-- ==== Sys2Proof/Tests/Slice0.lean ====
section
/-! SUPPORT. The model's own tests: ill-formed terms refused, words of the spec decoded, single steps against
95_test_vectors.md (each test names the vector its expected result comes from), and a witness for the hypotheses of each
statement. -/

namespace Sys2Proof.Tests
open Sys2Proof.Machine

/-! ### The fixtures of 95_test_vectors.md section 1 -/

/-- `FIXTURE-2M`. -/
def fixture2M : Descriptor :=
  { id := [0xA5, 0x5A, 0x15], name := [0x46, 0x49, 0x58, 0x54, 0x55, 0x52, 0x45, 0x2D, 0x32, 0x4D], size := 0x200000
    sectorSize := 0x1000, pageSize := 0x100, maxClockHz := 30000000, slowProgram := false, supportsBulk := true
    supportsLock := true, bpMask := 0x1C, ops := defaultOpcodes }

/-- `FIXTURE-1M-NB`. -/
def fixture1M : Descriptor :=
  { id := [0xA5, 0x5A, 0x14]
    name := [0x46, 0x49, 0x58, 0x54, 0x55, 0x52, 0x45, 0x2D, 0x31, 0x4D, 0x2D, 0x4E, 0x42], size := 0x100000
    sectorSize := 0x1000, pageSize := 0x100, maxClockHz := 12000000, slowProgram := true, supportsBulk := false
    supportsLock := false, bpMask := 0x0C, ops := defaultOpcodes }

/-- The parameters of the vectors. -/
def fixtureParams : Params :=
  { registry := [fixture2M, fixture1M], identClockHz := 1000000, clockCapHz := none, maxRead := 256, maxWriteFrame := 260
    pollInterval := 0 }

/-- A choice in which nothing happens: no failure, no completion, no vendor bits, an idle unlocked `FIXTURE-2M`. -/
def quiet : Choice :=
  { openFails := false, xferFails := false, completes := false, id0 := 0xA5, id1 := 0x5A, id2 := 0x15, keepsArray := true
    epoch := 0, bp := 0, wel := false, busy := false, vendor := 0, refuses := false }

/-- A choice in which the exchange fails. -/
def failing : Choice := { quiet with xferFails := true }

/-- A choice in which a busy chip completes before the frame. -/
def completing : Choice := { quiet with completes := true }

/-- The chip behind the link, idle, its array as epoch 0 draws it. -/
def chipOf (g : Descriptor) (bp : Byte) : Chip :=
  { id := g.id, mem := [], epoch := 0, bp := bp, wel := false, busy := false, geom := some g }

/-- The block attached to `g`, ready and idle, with the choices `cs` to come. -/
def session (g : Descriptor) (bp : Byte) (cs : List Choice) : State :=
  { State.reset with
    params := fixtureParams, seq := .ready, handle := .open, desc := some g, clockHz := some g.maxClockHz
    chip := chipOf g bp, oracle := cs }

/-- The block right after reset, before any ATTACH, with the choices `cs` to come. -/
def fresh (cs : List Choice) : State :=
  { State.reset with params := fixtureParams, chip := chipOf fixture2M 0, oracle := cs }

/-- An operation of `FIXTURE-2M` at position `p`. -/
def inFlight (q : Seq) (p : Phase) (r : ReqRegs) (bp : Byte) (cs : List Choice) : State :=
  { session fixture2M bp cs with seq := q, phase := p, req := r }

/-- Looks at a next state. -/
def onNext {α : Type} (f : State → α) : Outcome → Option α
  | .next t => some (f t)
  | .fault _ => none
  | .refused _ => none

/-! ### Ill-formed terms -/

theorem test_wf_write_too_long (d : List Byte) (h : 2 ^ 32 ≤ d.length) : (Instr.write 0 d).wf = false := by
  simp only [Instr.wf, decide_eq_false_iff_not]
  omega

/-- SE at an unaligned address and past the array (41_codec.md R157). -/
theorem test_legal_se :
    (Instr.se 0x001800).legal fixtureParams fixture2M = false ∧ (Instr.se 0x200000).legal fixtureParams fixture2M = false
      ∧ (Instr.se 0x1FF000).legal fixtureParams fixture2M = true := by decide

/-- PP with no byte, across a page boundary, and past the array (R159). -/
theorem test_legal_pp :
    (Instr.pp 0 []).legal fixtureParams fixture2M = false
      ∧ (Instr.pp 0x0000FF [0x11, 0x22]).legal fixtureParams fixture2M = false
      ∧ (Instr.pp 0x200000 [0x11]).legal fixtureParams fixture2M = false
      ∧ (Instr.pp 0x0000FF [0x11]).legal fixtureParams fixture2M = true := by decide

theorem test_legal_pp_oversize (d : List Byte) (h : 256 < d.length) :
    (Instr.pp 0 d).legal fixtureParams fixture2M = false := by
  have : ¬ d.length ≤ 256 := by omega
  simp [Instr.legal, fixture2M, this]

/-- READ_DATA of no byte, beyond `MAX_READ`, and past the array (R160). -/
theorem test_legal_readData :
    (Instr.readData 0 0).legal fixtureParams fixture2M = false
      ∧ (Instr.readData 0 257).legal fixtureParams fixture2M = false
      ∧ (Instr.readData 0x1FFFFF 2).legal fixtureParams fixture2M = false
      ∧ (Instr.readData 0x1FFFFF 1).legal fixtureParams fixture2M = true := by decide

/-- Each check of 40_registry.md R141 about one entry, items 1 and 3 to 10. -/
theorem test_descriptorWf_refuses :
    descriptorWf 260 { fixture2M with id := [0xA5, 0x5A] } = false
      ∧ descriptorWf 260 { fixture2M with id := [0, 0, 0] } = false
      ∧ descriptorWf 260 { fixture2M with id := [0xFF, 0xFF, 0xFF] } = false
      ∧ descriptorWf 260 { fixture2M with size := 0 } = false
      ∧ descriptorWf 260 { fixture2M with size := 2 ^ 24 + 0x1000 } = false
      ∧ descriptorWf 260 { fixture2M with sectorSize := 0x1800, size := 0x180000 } = false
      ∧ descriptorWf 260 { fixture2M with pageSize := 0xC0 } = false
      ∧ descriptorWf 260 { fixture2M with pageSize := 0x100, sectorSize := 0x80 } = false
      ∧ descriptorWf 260 { fixture2M with size := 0x200100 } = false
      ∧ descriptorWf 259 fixture2M = false
      ∧ descriptorWf 260 { fixture2M with maxClockHz := 0 } = false
      ∧ descriptorWf 260 { fixture2M with bpMask := 0x1D } = false
      ∧ descriptorWf 260 { fixture2M with ops := { defaultOpcodes with wren := 0x05 } } = false
      ∧ descriptorWf 260 { fixture2M with name := [] } = false
      ∧ descriptorWf 260 { fixture2M with name := [0x0A] } = false := by decide

/-- Item 2 of R141, and the bounds of 00_scope.md R9. -/
theorem test_paramsWf_refuses :
    paramsWf { fixtureParams with registry := [fixture2M, { fixture1M with id := fixture2M.id }] } = false
      ∧ paramsWf { fixtureParams with identClockHz := 0 } = false
      ∧ paramsWf { fixtureParams with clockCapHz := some 0 } = false
      ∧ paramsWf { fixtureParams with maxRead := 0 } = false
      ∧ paramsWf { fixtureParams with registry := [], maxWriteFrame := 4 } = false
      ∧ paramsWf fixtureParams = true := by decide

/-- Ill-formed parameters build no machine (93_implementation_defined.md U11). -/
theorem test_instantiate_refuses :
    instantiate { fixtureParams with maxRead := 0 } = .refused .illFormedParameters := by
  simp [instantiate, show paramsWf { fixtureParams with maxRead := 0 } = false by decide]

/-! ### Decoding -/

/-- The requests' op codes, bit by bit (30_encoding.md R101), with the fields R100 gives each. -/
theorem test_decode_requests :
    decodeRequest { op := 0b0000, vid := 0x0403, pid := 0x6010, ifidx := 1 } = .ok (.attach 0x0403 0x6010 1)
      ∧ decodeRequest { op := 0b0001 } = .ok .release
      ∧ decodeRequest { op := 0b0010 } = .ok .size
      ∧ decodeRequest { op := 0b0011 } = .ok .name
      ∧ decodeRequest { op := 0b0100 } = .ok .frequency
      ∧ decodeRequest { op := 0b0101 } = .ok .flags
      ∧ decodeRequest { op := 0b0110 } = .ok .status
      ∧ decodeRequest { op := 0b0111, timeout := 5 } = .ok (.setTimeout 5)
      ∧ decodeRequest { op := 0b1000 } = .ok .unlock
      ∧ decodeRequest { op := 0b1001, offset := 0x1800, length := 0x1000, bestEffort := true }
          = .ok (.erase 0x1800 0x1000 false true)
      ∧ decodeRequest { op := 0b1010, offset := 0x7020, length := 128 } = .ok (.read 0x7020 128)
      ∧ decodeRequest { op := 0b1011, offset := 0xFE, data := [0x12, 0x34, 0x56] }
          = .ok (.write 0xFE [0x12, 0x34, 0x56]) := by decide

/-- A field an operation does not use is ignored (R100). -/
theorem test_decode_ignores_unused :
    decodeRequest { op := 0b0010, vid := 7, offset := 9, length := 9, bulk := true, timeout := 3, data := [1] } = .ok .size := by
  decide

/-- Op codes 0xC to 0xF are reserved (R102). -/
theorem test_decode_reserved :
    decodeRequest { op := 0b1100 } = .error (.reservedOp 0xC) ∧ decodeRequest { op := 0b1101 } = .error (.reservedOp 0xD)
      ∧ decodeRequest { op := 0b1110 } = .error (.reservedOp 0xE)
      ∧ decodeRequest { op := 0b1111 } = .error (.reservedOp 0xF) := by decide

/-- The bound on `data` (R100): such a record is no request of any op code, and the step has no meaning for it. -/
theorem test_decode_data_bound (r : Request) (h : 2 ^ 32 ≤ r.data.length) :
    decodeRequest r = .error .dataTooLong ∧ takeRequest r (fresh []) = .refused .malformedRequest := by
  have hd : decodeRequest r = .error .dataTooLong := by
    rw [decodeRequest, if_neg (by simpa [requestFits] using h)]
  refine ⟨hd, ?_⟩
  unfold takeRequest decode
  simp only [hd]

/-- The frames, the opcode bit by bit, the rest from the table of 95_test_vectors.md section 3. -/
theorem test_decode_frames :
    decodeFrame defaultOpcodes [0b10011111] 3 = .ok .rdid
      ∧ decodeFrame defaultOpcodes [0b00000101] 1 = .ok .rdsr
      ∧ decodeFrame defaultOpcodes [0b00000110] 0 = .ok .wren
      ∧ decodeFrame defaultOpcodes [0b00000100] 0 = .ok .wrdi
      ∧ decodeFrame defaultOpcodes [0b00000001, 0b10000010] 0 = .ok (.wrsr 0x82)
      ∧ decodeFrame defaultOpcodes [0b00100000, 0b00011111, 0b11110000, 0b00000000] 0 = .ok (.se 0x1FF000)
      ∧ decodeFrame defaultOpcodes [0b11000111] 0 = .ok .be
      ∧ decodeFrame defaultOpcodes [0b00000010, 0b00000000, 0b00000000, 0b11111111, 0b00010001] 0
          = .ok (.pp 0x0000FF [0x11])
      ∧ decodeFrame defaultOpcodes [0b00000011, 0b00010010, 0b00110100, 0b01010110] 16 = .ok (.readData 0x123456 16) := by
  decide

/-- The same frames encoded (section 3), and its last row's other opcode. -/
theorem test_encode_frames :
    encodeFrame defaultOpcodes .rdid = [0x9F] ∧ encodeFrame defaultOpcodes .rdsr = [0x05]
      ∧ encodeFrame defaultOpcodes .wren = [0x06] ∧ encodeFrame defaultOpcodes .wrdi = [0x04]
      ∧ encodeFrame defaultOpcodes (.wrsr 0x00) = [0x01, 0x00] ∧ encodeFrame defaultOpcodes .be = [0xC7]
      ∧ encodeFrame defaultOpcodes (.se 0x1FF000) = [0x20, 0x1F, 0xF0, 0x00]
      ∧ encodeFrame defaultOpcodes (.pp 0x0000FF [0x11]) = [0x02, 0x00, 0x00, 0xFF, 0x11]
      ∧ encodeFrame defaultOpcodes (.readData 0x1FFFFF 1) = [0x03, 0x1F, 0xFF, 0xFF]
      ∧ encodeFrame { defaultOpcodes with se := 0xD8 } (.se 0) = [0xD8, 0x00, 0x00, 0x00] := by decide

/-- Bytes that are none of the nine frames are rejected by name (R111, R264). -/
theorem test_decode_rejects :
    decodeFrame defaultOpcodes [] 0 = .error .emptyFrame
      ∧ decodeFrame defaultOpcodes [0xAB] 0 = .error (.unknownOpcode 0xAB)
      ∧ decodeFrame defaultOpcodes [0x9F] 4 = .error (.badFormat 0x9F)
      ∧ decodeFrame defaultOpcodes [0x20, 0x00, 0x00] 0 = .error (.badFormat 0x20)
      ∧ decodeFrame defaultOpcodes [0x02, 0x00, 0x00] 0 = .error (.badFormat 0x02) := by decide

/-- R111: a PP of 0 payload bytes and a READ asking 0 bytes are a PP and a READ. -/
theorem test_decode_empty_operands :
    decodeFrame defaultOpcodes [0x02, 0x12, 0x34, 0x56] 0 = .ok (.pp 0x123456 [])
      ∧ decodeFrame defaultOpcodes [0x03, 0x12, 0x34, 0x56] 0 = .ok (.readData 0x123456 0) := by decide

/-- The words of spec/opcode_table.json. -/
theorem test_decode_table :
    decodeTableWord 4 0x0 = some (.attach 0 0 0) ∧ decodeTableWord 4 0xB = some (.write 0 [])
      ∧ decodeTableWord 8 0x9F = some .rdid ∧ decodeTableWord 8 0x20 = some (.se 0)
      ∧ decodeTableWord 8 0x03 = some (.readData 0 1) ∧ decodeTableWord 4 0xC = none := by decide

/-! ### Tables -/

/-- 95_test_vectors.md section 4, `bp_mask = 0x1C`, then `0x0C`. -/
theorem test_status_decode :
    ([0x00, 0x01, 0x02, 0x04, 0x1C, 0x1D, 0x80, 0xE3, 0xFF] : List Byte).map
        (fun s => (statusBusy s, lockOf 0x1C s))
      = [(false, .unlocked), (true, .unlocked), (false, .unlocked), (false, .locked), (false, .locked), (true, .locked),
          (false, .unlocked), (true, .unlocked), (true, .locked)]
      ∧ statusProtected 0x0C 0x10 = false ∧ statusProtected 0x0C 0x08 = true := by decide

_ _ _ _ _ _ _

- Your objective:
Please copy the lines above from the line with "id := [0xA5, 0x5A]" up to and including the line with "fixtureParams = true := by decide", exactly as written and with nothing else.

- Response below:
    descriptorWf 260 { fixture2M with id := [0xA5, 0x5A] } = false
      ∧ descriptorWf 260 { fixture2M with id := [0, 0, 0] } = false
      ∧ descriptorWf 260 { fixture2M with id := [0xFF, 0xFF, 0xFF] } = false
      ∧ descriptorWf 260 { fixture2M with size := 0 } = false
      ∧ descriptorWf 260 { fixture2M with size := 2 ^ 24 + 0x1000 } = false
      ∧ descriptorWf 260 { fixture2M with sectorSize := 0x1800, size := 0x180000 } = false
      ∧ descriptorWf 260 { fixture2M with pageSize := 0xC0 } = false
      ∧ descriptorWf 260 { fixture2M with pageSize := 0x100, sectorSize := 0x80 } = false
      ∧ descriptorWf 260 { fixture2M with size := 0x200100 } = false
      ∧ descriptorWf 259 fixture2M = false
      ∧ descriptorWf 260 { fixture2M with maxClockHz := 0 } = false
      ∧ descriptorWf 260 { fixture2M with bpMask := 0x1D } = false
      ∧ descriptorWf 260 { fixture2M with ops := { defaultOpcodes with wren := 0x05 } } = false
      ∧ descriptorWf 260 { fixture2M with name := [] } = false
      ∧ descriptorWf 260 { fixture2M with name := [0x0A] } = false := by decide

/-- Item 2 of R141, and the bounds of 00_scope.md R9. -/
theorem test_paramsWf_refuses :
    paramsWf { fixtureParams with registry := [fixture2M, { fixture1M with id := fixture2M.id }] } = false
      ∧ paramsWf { fixtureParams with identClockHz := 0 } = false
      ∧ paramsWf { fixtureParams with clockCapHz := some 0 } = false
      ∧ paramsWf { fixtureParams with maxRead := 0 } = false
      ∧ paramsWf { fixtureParams with registry := [], maxWriteFrame := 4 } = false
      ∧ paramsWf fixtureParams = true := by decide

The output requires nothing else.